Under the CTA, all domestic and foreign entities that filed registration documents with a U.S. state or Indian Tribe must report critical business information such as:

  • Full legal name of reporting entity, trade, or DBA names

  • Business address

  • State or Tribal Jurisdiction of entity creation

  • IRS TIN

Who is considered a company applicant or beneficial owner and what information must be reported under the CTA?

Beneficial owners are individuals who exercise substantial control over a reporting entity or own, control at least 25% ownership interest in the reporting entity.

Company applicants are individuals that are primarily responsible for directing or controlling the filing of the document that creates the entity or who first registers the company to do business in the US.

For beneficial owners and company applicants, they must report:

  • Name

  • Birthdate

  • Address

  • Unique identifying number including the issuing jurisdiction from an acceptable ID document

 

When must CURRENT entities comply with CTA reporting requirements?

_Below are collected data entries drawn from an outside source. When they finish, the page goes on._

-- ==== Sys2Proof/Machine/Framer.lean ====
section
/-! DEFINITION. Machine/Framer.lean: command frames, data frames and the meanings of the wire bytes the table lists
(spec/42_framer.md R79 to R83, spec/30_encoding.md R56 to R61). The framer builds a frame a byte at a
time; each byte the table lists is an instruction of the framer. -/

namespace Sys2Proof.Machine

/-- `CmdFrame` (R79): the tag `0x00`, then the command bytes. -/
def cmdFrame (bytes : List WireByte) : List WireByte := ⟨.tag, 0x00#8⟩ :: bytes

/-- `DataFrame` (R80): the tag `0x40`, then the pixel bytes. -/
def dataFrame (bytes : List Byte) : List WireByte :=
  ⟨.tag, 0x40#8⟩ :: bytes.map (fun b => ⟨.pixel, b⟩)

/-- The bytes of a frame on the wire (R40: list order, the tag first). -/
def frameBytes (f : List WireByte) : List Byte := f.map (·.byte)

/-- TAG_CMD opens a command frame (R56, R79). -/
def execTagCmd (s : State) : Host.Outcome State Fault Refusal := .next (openFrame 0x00#8 s)

/-- TAG_DATA opens a data frame (R56, R80). -/
def execTagData (s : State) : Host.Outcome State Fault Refusal := .next (openFrame 0x40#8 s)

/-- PAGE_SEL puts `0xB0 | p` in the frame (R59, R97). -/
def execPageSel (p : BitVec 4) (s : State) : Host.Outcome State Fault Refusal :=
  .next (appendByte (pageSelByte p) s)

/-- COL_LOW_NORMAL puts `0x00` in the frame (R60). -/
def execColLowNormal (s : State) : Host.Outcome State Fault Refusal := .next (appendByte 0x00#8 s)

/-- COL_LOW_VARIANT puts `0x02` in the frame (R60). -/
def execColLowVariant (s : State) : Host.Outcome State Fault Refusal := .next (appendByte 0x02#8 s)

/-- COL_HIGH puts `0x10` in the frame (R60). -/
def execColHigh (s : State) : Host.Outcome State Fault Refusal := .next (appendByte colHighByte s)

/-- MULTIPLEX_OPERAND puts `H - 1` in the frame (R61). -/
def execMultiplexOperand (v : BitVec 7) (s : State) : Host.Outcome State Fault Refusal :=
  .next (appendByte (v.setWidth 8) s)

/-- DISPLAY_OFFSET_VALUE puts `0x00` in the frame (R87). -/
def execDisplayOffsetValue (s : State) : Host.Outcome State Fault Refusal :=
  .next (appendByte displayOffsetByte s)

/-- CP_SELECT_EXTERNAL puts `0x10` in the frame (R90). -/
def execCpSelectExternal (s : State) : Host.Outcome State Fault Refusal :=
  .next (appendByte cpSelectExternalByte s)

/-- CONTRAST_128x64_INTERNAL puts `0xCF` in the frame (R58). -/
def execContrast128x64Internal (s : State) : Host.Outcome State Fault Refusal :=
  .next (appendByte 0xCF#8 s)

/-- CONTRAST_128x64_EXTERNAL puts `0x9F` in the frame (R58). -/
def execContrast128x64External (s : State) : Host.Outcome State Fault Refusal :=
  .next (appendByte 0x9F#8 s)

end Sys2Proof.Machine
end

Current entities that were registered before January 1st, 2024 have until January 1st, 2025 to report information regarding their beneficial owners, company applicants, and essential business information or face steep civil and criminal penalties.

When must NEW entities comply with CTA reporting requirements?

New entities that are registered after December 31st, 2023 must file the same essential information as current entities regarding their beneficial owners, company applicants, and business within 30 days or face steep civil and criminal penalties.

 

Potential exemptions from CTA Filing

23 categories of exemptions (Full List of Exemptions).

Large entities with an active trade or business can be exempt if they employ more than 20 people in the U.S., had gross revenue over $5 Million in the prior year, and have a physical office in the U.S.

Additionally, publicly traded companies, banks, credit unions, are public accounting firms are exempt. See FinCEN’s compliance guide.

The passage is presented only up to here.